Data for the task:
theorem execChiveCut_touch (c : Fin 4) (s : State) :
    AnsTouch [.pwr, .cnt] s (execChiveCut c s) := by
  unfold execChiveCut
  try dsimp only
  repeat' first
      | with_reducible refine AnsTouch.next ?_ | with_reducible refine AnsTouch.ite ?_ ?_
      | with_reducible exact Touch.refl _ _ | with_reducible assumption
      | with_reducible refine (State.onPch_touch ..).after ?_ rfl
      | with_reducible refine (State.bump_touch ..).after ?_ rfl | with_reducible refine Touch.ite ?_ ?_

theorem chiveRestore_touch (c : Fin 4) (s : State) :
    Touch [.pwr] s (chiveRestore c s) := by
  unfold chiveRestore
  try dsimp only
  repeat' first
      | with_reducible exact Touch.refl _ _ | with_reducible assumption
      | with_reducible refine (State.onPch_touch ..).after ?_ rfl | with_reducible refine Touch.ite ?_ ?_

theorem execCurrentLimit_touch (c : Fin 4) (s : State) :
    AnsTouch [.cnt] s (execCurrentLimit c s) := by
  unfold execCurrentLimit
  try dsimp only
  repeat' first
      | with_reducible refine AnsTouch.next ?_ | with_reducible refine AnsTouch.ite ?_ ?_
      | with_reducible exact Touch.refl _ _ | with_reducible assumption
      | with_reducible refine (State.bumpProt_touch ..).after ?_ rfl | with_reducible refine Touch.ite ?_ ?_

theorem setKind_touch (c : Fin 4) (k : BitVec 4) (s : State) :
    Touch [.pwr] s (setKind c k s) := by
  unfold setKind
  try dsimp only
  repeat' first
      | with_reducible exact Touch.refl _ _ | with_reducible assumption
      | with_reducible refine (State.onPch_touch ..).after ?_ rfl

theorem retryWait_touch (c : Fin 4) (s : State) :
    Touch [.pwr] s (retryWait c s) := by
  unfold retryWait
  try dsimp only
  repeat' first
      | with_reducible exact Touch.refl _ _ | with_reducible assumption
      | with_reducible refine (State.onPch_touch ..).after ?_ rfl

theorem shortOpen_touch (c : Fin 4) (k : BitVec 4) (s : State) :
    Touch [.funcs, .jobs, .rings, .link, .hostMem, .reqs, .pwr, .memc, .mem, .cnt, .free] s (shortOpen c k s) := by
  unfold shortOpen
  try dsimp only
  repeat' first
      | with_reducible exact Touch.refl _ _ | with_reducible assumption
      | with_reducible refine (retryWait_touch ..).after ?_ rfl
      | with_reducible refine (State.bump_touch ..).after ?_ rfl
      | with_reducible refine (openSwitches_touch ..).after ?_ rfl
      | with_reducible refine (endTest_touch ..).after ?_ rfl | with_reducible refine (setKind_touch ..).after ?_ rfl
      | with_reducible refine (State.onPch_touch ..).after ?_ rfl | with_reducible refine Touch.ite ?_ ?_ | (intro _)
      | split

theorem execShortDetect_touch (c : Fin 4) (pattern : ShortPattern) (s : State) :
    AnsTouch [.funcs, .jobs, .rings, .link, .hostMem, .reqs, .pwr, .memc, .mem, .cnt, .free] s (execShortDetect c pattern s) := by
  unfold execShortDetect
  try dsimp only
  repeat' first
      | with_reducible refine AnsTouch.next ?_ | with_reducible refine AnsTouch.ite ?_ ?_
      | with_reducible exact Touch.refl _ _ | with_reducible assumption
      | with_reducible refine (shortOpen_touch ..).after ?_ rfl | with_reducible refine Touch.ite ?_ ?_

theorem execOverload_touch (c : Fin 4) (s : State) :
    AnsTouch [.funcs, .jobs, .rings, .link, .hostMem, .reqs, .pwr, .memc, .mem, .cnt, .free] s (execOverload c s) := by
  unfold execOverload
  try dsimp only
  repeat' first
      | with_reducible refine AnsTouch.next ?_ | with_reducible refine AnsTouch.ite ?_ ?_
      | with_reducible exact Touch.refl _ _ | with_reducible assumption
      | with_reducible refine (shortOpen_touch ..).after ?_ rfl | with_reducible refine Touch.ite ?_ ?_

theorem retryClose_touch (n : Nat) (c : Fin 4) (s : State) :
    Touch [.pwr] s (retryClose n c s) := by
  unfold retryClose
  try dsimp only
  repeat' first
      | with_reducible exact Touch.refl _ _ | with_reducible assumption
      | with_reducible refine (State.onPch_touch ..).after ?_ rfl | with_reducible refine Touch.ite ?_ ?_

theorem execRetryWaitExpiry_touch (c : Fin 4) (s : State) :
    AnsTouch [.pwr] s (execRetryWaitExpiry c s) := by
  unfold execRetryWaitExpiry
  try dsimp only
  repeat' first
      | with_reducible refine AnsTouch.next ?_ | with_reducible refine AnsTouch.ite ?_ ?_
      | with_reducible exact Touch.refl _ _ | with_reducible assumption
      | with_reducible refine (retryClose_touch ..).after ?_ rfl

theorem execProbe_touch (c : Fin 4) (passed : Bool) (s : State) :
    AnsTouch [.pwr, .cnt] s (execProbe c passed s) := by
  unfold execProbe
  try dsimp only
  repeat' first
      | with_reducible refine AnsTouch.next ?_ | with_reducible refine AnsTouch.ite ?_ ?_
      | with_reducible exact Touch.refl _ _ | with_reducible assumption
      | with_reducible refine (State.onPch_touch ..).after ?_ rfl
      | with_reducible refine (retryWait_touch ..).after ?_ rfl
      | with_reducible refine (State.bumpProt_touch ..).after ?_ rfl | with_reducible refine Touch.ite ?_ ?_

theorem retryClear_touch (c : Fin 4) (s : State) :
    Touch [.pwr] s (retryClear c s) := by
  unfold retryClear
  try dsimp only
  repeat' first
      | with_reducible exact Touch.refl _ _ | with_reducible assumption
      | with_reducible refine (State.onPch_touch ..).after ?_ rfl | with_reducible refine Touch.ite ?_ ?_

Aim of the task: The expected result is every line from the material above that includes "jobs".

Answer space:
    Touch [.funcs, .jobs, .rings, .link, .hostMem, .reqs, .pwr, .memc, .mem, .cnt, .free] s (shortOpen c k s) := by
    AnsTouch [.funcs, .jobs, .rings, .link, .hostMem, .reqs, .pwr, .memc, .mem, .cnt, .free] s (execShortDetect c pattern s) := by
    AnsTouch [.funcs, .jobs, .rings, .link, .hostMem, .reqs, .pwr, .memc, .mem, .cnt, .free] s (execOverload c s) := by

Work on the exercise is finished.